● **Problem statement**: Below are entries. Reproduce exactly the lines between the line holding "theorem W.Moves.rightsAll (w" and the line holding "theorem W.Moves.filterRoom (w", inclusive, and only those.

*** Data listing Section Begins ***

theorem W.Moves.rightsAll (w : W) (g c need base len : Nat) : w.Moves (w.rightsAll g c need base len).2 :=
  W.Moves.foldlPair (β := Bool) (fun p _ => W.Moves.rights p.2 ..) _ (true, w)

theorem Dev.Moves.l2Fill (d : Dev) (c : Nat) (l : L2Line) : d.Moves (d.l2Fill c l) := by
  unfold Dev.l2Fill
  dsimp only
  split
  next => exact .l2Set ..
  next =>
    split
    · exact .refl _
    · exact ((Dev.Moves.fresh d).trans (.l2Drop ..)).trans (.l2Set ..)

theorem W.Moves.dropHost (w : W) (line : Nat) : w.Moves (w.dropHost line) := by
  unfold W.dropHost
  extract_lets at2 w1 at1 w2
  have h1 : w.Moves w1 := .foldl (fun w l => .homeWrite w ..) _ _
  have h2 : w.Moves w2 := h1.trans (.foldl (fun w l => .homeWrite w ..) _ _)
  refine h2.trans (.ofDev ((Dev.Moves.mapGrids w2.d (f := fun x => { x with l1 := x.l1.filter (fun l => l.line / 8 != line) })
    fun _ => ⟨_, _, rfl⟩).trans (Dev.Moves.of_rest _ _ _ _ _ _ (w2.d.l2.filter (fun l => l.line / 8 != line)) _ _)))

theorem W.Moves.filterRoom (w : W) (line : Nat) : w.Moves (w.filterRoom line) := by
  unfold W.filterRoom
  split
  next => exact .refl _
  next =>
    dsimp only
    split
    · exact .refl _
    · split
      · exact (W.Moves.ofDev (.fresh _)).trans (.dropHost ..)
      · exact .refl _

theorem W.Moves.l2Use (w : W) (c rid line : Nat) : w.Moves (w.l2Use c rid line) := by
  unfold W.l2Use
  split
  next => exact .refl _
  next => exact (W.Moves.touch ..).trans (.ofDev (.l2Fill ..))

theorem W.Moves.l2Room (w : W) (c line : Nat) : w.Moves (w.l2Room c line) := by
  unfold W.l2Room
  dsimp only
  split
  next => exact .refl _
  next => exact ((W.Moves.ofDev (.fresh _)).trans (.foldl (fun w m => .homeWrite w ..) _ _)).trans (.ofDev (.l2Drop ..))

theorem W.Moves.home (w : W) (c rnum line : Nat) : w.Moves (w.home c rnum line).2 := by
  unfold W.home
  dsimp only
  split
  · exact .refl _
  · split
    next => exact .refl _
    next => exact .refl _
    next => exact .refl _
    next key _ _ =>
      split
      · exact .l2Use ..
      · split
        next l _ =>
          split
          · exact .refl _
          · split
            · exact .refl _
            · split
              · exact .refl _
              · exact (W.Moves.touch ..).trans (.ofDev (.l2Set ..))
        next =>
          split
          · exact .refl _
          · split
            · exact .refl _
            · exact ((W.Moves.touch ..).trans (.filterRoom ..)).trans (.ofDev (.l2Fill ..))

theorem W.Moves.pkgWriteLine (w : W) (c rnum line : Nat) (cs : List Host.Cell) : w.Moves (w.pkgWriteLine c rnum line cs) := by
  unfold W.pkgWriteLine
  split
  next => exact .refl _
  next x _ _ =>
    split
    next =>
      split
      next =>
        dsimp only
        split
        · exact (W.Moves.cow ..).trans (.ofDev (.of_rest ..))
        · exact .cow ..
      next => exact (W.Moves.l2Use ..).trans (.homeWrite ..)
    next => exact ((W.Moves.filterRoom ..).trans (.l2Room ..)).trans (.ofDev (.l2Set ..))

*** Data listing Section Ends ***
*** Data listing Section Begins ***

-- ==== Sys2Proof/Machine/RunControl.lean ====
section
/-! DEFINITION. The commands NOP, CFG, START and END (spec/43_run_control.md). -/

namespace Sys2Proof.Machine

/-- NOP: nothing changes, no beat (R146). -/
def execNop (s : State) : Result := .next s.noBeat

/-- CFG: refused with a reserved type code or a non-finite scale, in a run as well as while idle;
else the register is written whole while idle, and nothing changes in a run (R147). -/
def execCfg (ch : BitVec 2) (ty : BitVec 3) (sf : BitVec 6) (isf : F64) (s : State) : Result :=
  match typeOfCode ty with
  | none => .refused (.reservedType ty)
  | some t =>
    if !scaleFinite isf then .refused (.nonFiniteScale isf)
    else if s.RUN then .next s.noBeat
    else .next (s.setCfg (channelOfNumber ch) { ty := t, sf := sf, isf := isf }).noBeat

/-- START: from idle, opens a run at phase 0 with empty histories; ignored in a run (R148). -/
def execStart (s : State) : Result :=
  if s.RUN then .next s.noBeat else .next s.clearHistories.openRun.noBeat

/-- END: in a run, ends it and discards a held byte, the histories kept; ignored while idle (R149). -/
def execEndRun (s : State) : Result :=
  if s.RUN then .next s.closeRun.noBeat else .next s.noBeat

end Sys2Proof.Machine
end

*** Data listing Section Ends ***

● **Finished task**:
theorem W.Moves.rightsAll (w : W) (g c need base len : Nat) : w.Moves (w.rightsAll g c need base len).2 :=
  W.Moves.foldlPair (β := Bool) (fun p _ => W.Moves.rights p.2 ..) _ (true, w)

theorem Dev.Moves.l2Fill (d : Dev) (c : Nat) (l : L2Line) : d.Moves (d.l2Fill c l) := by
  unfold Dev.l2Fill
  dsimp only
  split
  next => exact .l2Set ..
  next =>
    split
    · exact .refl _
    · exact ((Dev.Moves.fresh d).trans (.l2Drop ..)).trans (.l2Set ..)

theorem W.Moves.dropHost (w : W) (line : Nat) : w.Moves (w.dropHost line) := by
  unfold W.dropHost
  extract_lets at2 w1 at1 w2
  have h1 : w.Moves w1 := .foldl (fun w l => .homeWrite w ..) _ _
  have h2 : w.Moves w2 := h1.trans (.foldl (fun w l => .homeWrite w ..) _ _)
  refine h2.trans (.ofDev ((Dev.Moves.mapGrids w2.d (f := fun x => { x with l1 := x.l1.filter (fun l => l.line / 8 != line) })
    fun _ => ⟨_, _, rfl⟩).trans (Dev.Moves.of_rest _ _ _ _ _ _ (w2.d.l2.filter (fun l => l.line / 8 != line)) _ _)))

theorem W.Moves.filterRoom (w : W) (line : Nat) : w.Moves (w.filterRoom line) := by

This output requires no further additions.